Brytyjski rząd poparł kontrowersyjny projekt, który zakłada pobranie genów od trzech osób - ojca i dwóch matek i "stworzenie" jednego dziecka. Taka procedura ma wyeliminować poważne choroby dziedziczone po matce, wynikające z zaburzeń w funkcjonowaniu i strukturze mitochondriów, dostarczających komórkom energii. Choroby spowodowane wadliwymi mitochondriami dotykają jedno dziecko na 6,5 tys. noworodków. W łagodnych przypadkach mogą być niezauważalne, ale w trudniejszych mogą powodować całkowity brak energii, osłabienie mięśni, ślepotę, niewydolność serca a nawet śmierć.
„Robienie” dziecka
Modyfikacja genetyczna w tym przypadku będzie polegać na wymianie mitochondriów z zapłodnionej komórki jajowej matki na zdrowe mitochondria od innej kobiety. Wtedy dziecko urodzi się zdrowe, ale z genami od trzech osób – matki i ojca oraz dawczyni, a następnie przekazywałoby je przyszłym pokoleniom. Prawdopodobnie dzieci z genami od „drugiej matki” nie będą znały kobiet, które oddały jajeczka.

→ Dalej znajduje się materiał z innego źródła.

/-- A multi-register transfer that meets its first bus error at its word `k` has made the first transfers only,
some number `n` of those before that word, and raises an access error with its own address as return PC, or a
breakpoint where BRKREQ marks the access in error (R83, R246 to R249, R318, R362; entry 16). That the access in
error is never among those made is the model's reading of U28 (entry 39). -/
def Obligations.FaultingTransfersMakeAPrefix : Prop :=
  ∀ (s : State) (a : Word) (r : Reg) (k : Nat),
    let word := fun j : Nat => a + BitVec.ofNat 32 (4 * j)
    let faults := fun (i : Instr) (base : Word) (len : Nat) (kind : AccessKind)
        (made : State → Nat → Prop) =>
      s.dataAddr .word base = some a → k < len →
      (∀ j < k, s.busError (word j) .word kind = false) → s.busError (word k) .word kind = true →
      CanTake s (if s.brkReq (word k) .word kind then 7#7 else 2#7) false →
      ∃ u t n, made u n ∧ n ≤ k ∧ exec i s = .next t ∧
        HandlerEntered u t (vectorFor s (if s.brkReq (word k) .word kind then 7#7 else 2#7) false) s.pc
          false false
    let loads := fun (i : Instr) (base : Word) (first len : Nat) =>
      faults i base len .read fun u n => WordsLoaded s u first n a ∧
        u = { s with
          regs := u.regs, altRegs := u.altRegs, brkPending := u.brkPending, free := u.free }
    let stores := fun (i : Instr) (base : Word) (first len : Nat) (unsaid : Nat → Prop) =>
      faults i base len .write fun u n => WordsStored s u first n a unsaid ∧
        u = { s with mem := u.mem, stale := u.stale, brkPending := u.brkPending, free := u.free }
    (1 ≤ r.toNat → r.toNat ≤ 14 →
      loads (.ldm r) (s.reg r0) r.toNat (16 - r.toNat) ∧
      stores (.stm r) (s.reg r0) r.toNat (16 - r.toNat) (fun _ => False)) ∧
    (¬ (4 ≤ r.toNat ∧ r.toNat ≤ 7) → loads (.ldq r) (s.reg r) 4 4) ∧
    stores (.stq r) (s.reg r) 4 4 (fun j => j + 4 = r.toNat)

/-- R250: `lrw` reads a word at an address that is always aligned, in its 14 forms. That the read is a data
read for BusError and BRKREQ is entry 18, that a marked one that TEA ends is a breakpoint entry 16; what it
gives where memory does not answer is not said (entry 38). -/
def Obligations.LoadRelativeWordResults : Prop :=
  ∀ (s : State) (rz : Reg) (d : BitVec 8), 1 ≤ rz.toNat → rz.toNat ≤ 14 →
    let a := (s.pc + 2 + 4 * d.setWidth 32) &&& 0xFFFFFFFC#32
    HasWord (.lrw rz d) (0x7000#16 ||| (rz.setWidth 16 <<< 8) ||| d.setWidth 16) ∧
    (s.busError a .word .read = false →
      LoadsReg (.lrw rz d) s rz .word a Config.literalIsProgram) ∧
    (s.busError a .word .read = true → s.brkReq a .word .read = false →
      CanTake s 2#7 false → Raises (.lrw rz d) s 2#7 s.pc) ∧
    (s.busError a .word .read = true → s.brkReq a .word .read = true →
      CanTake s 7#7 false → Raises (.lrw rz d) s 7#7 s.pc)

/-! ## Flow control -/

/-- R260 to R263. That `br`, whatever its displacement, also closes the windows of an earlier `mtcr` is the
spec's D23 (R390, entry 11), that no byte stays stale for the fetch after a taken branch its D11 (R86,
entry 36). -/
def Obligations.BranchResults : Prop :=
  ∀ (s : State) (d : BitVec 11),
    let target := s.pc + 2 + BitVec.ofInt 32 (2 * d.toInt)
    ((∃ t, exec (.br d) s = .next t ∧ SameRegs s t ∧ t.psr = s.psr ∧ SameSpecials s t ∧
        SameMemory s t ∧ Jumped s t target false ∧ t.windows = Windows.closed) ∧
      HasWord (.br d) (0xF000#16 ||| d.setWidth 16)) ∧
    ((s.psr.c = true → JumpsTo (.bt d) s target false) ∧ (s.psr.c = false → NotTaken (.bt d) s) ∧
      HasWord (.bt d) (0xE000#16 ||| d.setWidth 16)) ∧
    ((s.psr.c = false → JumpsTo (.bf d) s target false) ∧ (s.psr.c = true → NotTaken (.bf d) s) ∧
      HasWord (.bf d) (0xE800#16 ||| d.setWidth 16)) ∧
    (CallsTo (.bsr d) s target false ∧ HasWord (.bsr d) (0xF800#16 ||| d.setWidth 16))

/-- R264, R265: bit 0 of the register is dropped; the target is read before R15 is written. That no byte stays
stale for the fetch is the spec's D11 (entry 36). -/
def Obligations.RegisterJumpResults : Prop :=
  ∀ (s : State) (rx : Reg),
    let target := BitVec.ofNat 32 ((s.reg rx).toNat / 2 * 2)
    (JumpsTo (.jmp rx) s target false ∧ HasWord (.jmp rx) (pageRx 0x00C0 rx)) ∧
    (rx ≠ 15#4 → CallsTo (.jsr rx) s target false) ∧ HasWord (.jsr rx) (pageRx 0x00D0 rx)

/-- `jmpi` and `jsri` (R267, R268): an even literal is the new PC; an odd one raises a misaligned access with
the word itself as return PC, whatever MM is; a bus error on the read raises an access error with the
instruction's address, or a breakpoint where BRKREQ marks that read (R362, entry 16). What R15 holds when
`jsri` raises is not said (the spec's D16, entry 22), nor what the literal is where memory does not answer
(entry 38). That the read is a data read for BusError and BRKREQ is entry 18. -/
def Obligations.IndirectJumpResults : Prop :=
  ∀ (s : State) (d : BitVec 8),
    let a := (s.pc + 2 + 4 * d.setWidth 32) &&& 0xFFFFFFFC#32
    let v := s.busRead .word a Config.literalIsProgram
    let marked := s.brkReq a .word .read
    let callRaises := fun (n : BitVec 7) (ret : Word) =>
      ∃ t, exec (.jsri d) s = .next t ∧
        ∃ x, (x = s.reg r15 ∨ x = s.pc + 2) ∧
          HandlerEntered (s.setReg r15 x) t (vectorFor s n false) ret false false
    HasWord (.jmpi d) (0x7000#16 ||| d.setWidth 16) ∧
    HasWord (.jsri d) (0x7F00#16 ||| d.setWidth 16) ∧
    GivenByRead s .word a Config.literalIsProgram v ∧
    (s.busError a .word .read = false → v.getLsbD 0 = false →
      JumpsTo (.jmpi d) s v marked ∧ CallsTo (.jsri d) s v marked) ∧
    (s.busError a .word .read = false → v.getLsbD 0 = true → CanTake s 1#7 false →
      Raises (.jmpi d) s 1#7 v ∧ callRaises 1#7 v) ∧
    (s.busError a .word .read = true → marked = false → CanTake s 2#7 false →
      Raises (.jmpi d) s 2#7 s.pc ∧ callRaises 2#7 s.pc) ∧
    (s.busError a .word .read = true → marked = true → CanTake s 7#7 false →
      Raises (.jmpi d) s 7#7 s.pc ∧ callRaises 7#7 s.pc)

/-- R269: the count and C are written whether or not the branch is taken; the branch looks at the old C. That
no byte stays stale for the fetch after a taken branch is the spec's D11 (entry 36). -/
def Obligations.LoopResults : Prop :=
  ∀ (s : State) (ry : Reg) (b : BitVec 4),
    let less := BitVec.ofInt 32 ((s.reg ry).toInt - 1)
    HasWord (.loopt ry b) (0x0400#16 ||| (ry.setWidth 16 <<< 4) ||| b.setWidth 16) ∧
    ∃ t, exec (.loopt ry b) s = .next t ∧ RegWritten s t ry less ∧
      t.psr = { s.psr with c := decide (0 < less.toInt) } ∧ SameSpecials s t ∧ SameMemory s t ∧
      (s.psr.c = true →
        Jumped s t (s.pc + 2 + BitVec.ofInt 32 (2 * (b.toNat : Int) - 32)) false ∧
        t.windows = s.windows) ∧
      (s.psr.c = false → FellThrough s t)

/-! ## System instructions -/

/-- R284: in user mode the seven privileged instructions raise vector 5 before anything else is looked
at, the number of the control register included. -/
def Obligations.PrivilegedInstructionsRaiseInUserMode : Prop :=
  ∀ (s : State) (cr : CregField) (rx : Reg), s.supervisor = false → CanTake s 5#7 false →
    Raises (.mfcr cr rx) s 5#7 s.pc ∧ Raises (.mtcr cr rx) s 5#7 s.pc ∧
    Raises .rfi s 5#7 s.pc ∧ Raises .rte s 5#7 s.pc ∧ Raises .stop s 5#7 s.pc ∧
    Raises .wait s 5#7 s.pc ∧ Raises .doze s 5#7 s.pc

/-- `mfcr` in supervisor mode (R286). The numbers of VBR, SS0 to SS4, GCR and GSR are the spec's D1, the
places of the PSR's lower bits its D2 (entry 9). -/
def Obligations.MoveFromControlRegisterResults : Prop :=
  ∀ (s : State) (rx : Reg), s.supervisor = true →
    WritesReg (.mfcr 0 rx) s rx s.psr.toWord ∧
    (∃ v, v.toNat = s.vbr.toNat * 1024 ∧ WritesReg (.mfcr 1 rx) s rx v) ∧
    WritesReg (.mfcr 2 rx) s rx s.epsr ∧ WritesReg (.mfcr 3 rx) s rx s.fpsr ∧
    WritesReg (.mfcr 4 rx) s rx s.epc ∧ WritesReg (.mfcr 5 rx) s rx s.fpc ∧
    (∀ k : Fin 5, WritesReg (.mfcr (BitVec.ofNat 5 (6 + k)) rx) s rx s.ss[k]) ∧
    WritesReg (.mfcr 11 rx) s rx s.gcr ∧ WritesReg (.mfcr 12 rx) s rx s.inputs.gsr

/-- The layout of the PSR as a word (R32, R38, R48; the lower half is the spec's D2, entry 9): where every
field stands, and that TP and the reserved bits have no storage. -/
def Obligations.PsrWordLayout : Prop :=
  (∀ p : Psr, HasBits p.toWord (fun k =>
    if k = 31 then p.s
    else if k = 28 ∨ k = 29 then p.sp.getLsbD (k - 28)
    else if 24 ≤ k ∧ k ≤ 27 then p.u.getLsbD (k - 24)
    else if 16 ≤ k ∧ k ≤ 22 then p.vec.getLsbD (k - 16)
    else if k = 14 ∨ k = 15 then p.tm.getLsbD (k - 14)
    else if k = 12 then p.tc else if k = 10 then p.sc else if k = 9 then p.mm
    else if k = 8 then p.ee else if k = 7 then p.ic else if k = 6 then p.ie
    else if k = 4 then p.fe else if k = 1 then p.af else if k = 0 then p.c else false)) ∧
  (∀ p : Psr, Psr.ofWord p.toWord = p) ∧
  (∀ w : Word, (Psr.ofWord w).toWord = w &&& 0xBF7FD7D3#32)

/-- `mtcr` in supervisor mode to a register other than the PSR (R287): the register and nothing else is
written; VBR drops its low ten bits (R52), GSR ignores the write (R57). The register numbers are the spec's
D1 (entry 9); a PSR image with a reserved or SP bit is not written to EPSR or FPSR (entry 25). -/
def Obligations.MoveToControlRegisterResults : Prop :=
  ∀ (s : State) (rx : Reg), s.supervisor = true →
    let v := s.reg rx
    let writes := fun (cr : CregField) (u : State) =>
      ∃ t, exec (.mtcr cr rx) s = .next t ∧ SameRegs s t ∧ t.psr = s.psr ∧ SameSpecials u t ∧
        SameMemory s t ∧ Advanced s t
    writes 1 { s with vbr := BitVec.ofNat 22 (v.toNat / 1024) } ∧
    (psrBitsOk v = true → writes 2 { s with epsr := v } ∧ writes 3 { s with fpsr := v }) ∧
    writes 4 { s with epc := v } ∧ writes 5 { s with fpc := v } ∧
    (∀ k : Fin 5, writes (BitVec.ofNat 5 (6 + k)) { s with ss := s.ss.set k v }) ∧
    writes 11 { s with gcr := v } ∧ writes 12 s

/-- `mtcr` to the PSR (R287, R390): every field is written at once; a field among S, TM, TC, EE, AF that
changes leaves its old value behind in its window (the spec's D23). -/
def Obligations.MoveToPsrOpensWindows : Prop :=
  ∀ (s : State) (rx : Reg), s.supervisor = true → psrBitsOk (s.reg rx) = true →
    traceModeOk (s.reg rx) = true →
    ∃ t, exec (.mtcr 0 rx) s = .next t ∧ SameRegs s t ∧ t.psr = Psr.ofWord (s.reg rx) ∧
      SameSpecials s t ∧ SameMemory s t ∧ t.pc = s.pc + 2 ∧ TracedAlways s t ∧
      t.brkPending = s.brkPending ∧ t.stale = s.stale ∧
      t.windows.s = s.windows.s ++ (if t.psr.s = s.psr.s then [] else [s.psr.s]) ∧
      t.windows.tm = s.windows.tm ++ (if t.psr.tm = s.psr.tm then [] else [s.psr.tm]) ∧
      t.windows.tc = s.windows.tc ++ (if t.psr.tc = s.psr.tc then [] else [s.psr.tc]) ∧
      t.windows.ee = s.windows.ee ++ (if t.psr.ee = s.psr.ee then [] else [s.psr.ee]) ∧
      t.windows.af = s.windows.af ++ (if t.psr.af = s.psr.af then [] else [s.psr.af])

/-- The value of a windowed field in effect is an old one or the new one, and an old value given up never
comes back (R390): deciding the values only shortens the windows. -/
def Obligations.WindowsOnlyShrink : Prop :=
  ∀ s : State,
    s.settle.windows.s <:+ s.windows.s ∧ s.settle.windows.tm <:+ s.windows.tm ∧
    s.settle.windows.tc <:+ s.windows.tc ∧ s.settle.windows.ee <:+ s.windows.ee ∧
    s.settle.windows.af <:+ s.windows.af ∧
    s.settle = { s with windows := s.settle.windows, free := s.settle.free } ∧
    (s.supervisor = s.psr.s ∨ s.supervisor ∈ s.windows.s) ∧
    (s.altFile = s.psr.af ∨ s.altFile ∈ s.windows.af)

/-- What the spec gives no meaning stops, each under its own name: register forms (R392; D27), control registers
without a name (R60; D4), PSR images with SP or reserved bits (R34, R48; D3) or with TM = 10 (R340; D18).
These are the spec's decisions, entries 23, 25 and 26. -/
def Obligations.FormsWithoutMeaningStop : Prop :=
  ∀ (s : State) (rx : Reg),
    exec (.jsr 15#4) s = .refused .jsrLinkRegister ∧
    (rx.toNat = 0 ∨ rx.toNat = 15 →
      exec (.ldm rx) s = .refused .multipleFirstRegister ∧
      exec (.stm rx) s = .refused .multipleFirstRegister) ∧
    (4 ≤ rx.toNat ∧ rx.toNat ≤ 7 → exec (.ldq rx) s = .refused .quadrantBase) ∧
    (s.supervisor = true →
      (∀ cr : CregField, 13 ≤ cr.toNat →
        exec (.mtcr cr rx) s = .refused .unnamedControlRegister ∧
        exec (.mfcr cr rx) s = .refused .unnamedControlRegister) ∧
      (psrBitsOk (s.reg rx) = false →
        exec (.mtcr 0 rx) s = .refused .reservedPsrBits ∧
        exec (.mtcr 2 rx) s = .refused .reservedPsrBits ∧
        exec (.mtcr 3 rx) s = .refused .reservedPsrBits) ∧
      (psrBitsOk (s.reg rx) = true → traceModeOk (s.reg rx) = false →
        exec (.mtcr 0 rx) s = .refused .reservedTraceMode) ∧
      (psrBitsOk s.epsr = false → exec .rte s = .refused .reservedPsrBits) ∧
      (psrBitsOk s.epsr = true → traceModeOk s.epsr = false →
        exec .rte s = .refused .reservedTraceMode) ∧
      (psrBitsOk s.fpsr = false → exec .rfi s = .refused .reservedPsrBits) ∧
      (psrBitsOk s.fpsr = true → traceModeOk s.fpsr = false →
        exec .rfi s = .refused .reservedTraceMode))

/-- R282, R283: the PSR and the PC come back from the shadow pair together, TP becomes a pending trace (R345),
the shadow pair stays. That the windows of a `mtcr` close is the spec's D23 (entry 11), that no byte stays
stale for the fetch its D11 (entry 36), the images it stops on are entry 26. -/
def Obligations.ReturnFromExceptionRestores : Prop :=
  ∀ s : State, s.supervisor = true →
    let returns := fun (i : Instr) (shadow ret : Word) =>
      psrBitsOk shadow = true → traceModeOk shadow = true →
      ∃ t, exec i s = .next t ∧ t.psr = Psr.ofWord shadow ∧
        t.pc = BitVec.ofNat 32 (ret.toNat / 2 * 2) ∧ t.tracePending = shadow.getLsbD 13 ∧
        t.windows = Windows.closed ∧ t.stale = [] ∧ t.brkPending = s.brkPending ∧ SameRegs s t ∧
        SameSpecials s t ∧ SameMemory s t
    (returns .rte s.epsr s.epc ∧ HasWord .rte 0x0002#16) ∧
    (returns .rfi s.fpsr s.fpc ∧ HasWord .rfi 0x0003#16)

Szansa na zdrowe potomstwo
Większość ekspertów jest przekonana do tej metody. Zdaniem prof. Douga Turnbulla, dyrektora Wellcome Trust Centre for Mitochondrial Research, to ogromna szansa na wyeliminowanie chorób na poziomie mitochondrialnym. - To wspaniała nowina dla wszystkich kobiet, które często ze względu na choroby rezygnują z posiadania własnych dzieci – mówi i dodaje: - Jestem bardzo wdzięczny wszystkim, którzy wsparli nasze prace.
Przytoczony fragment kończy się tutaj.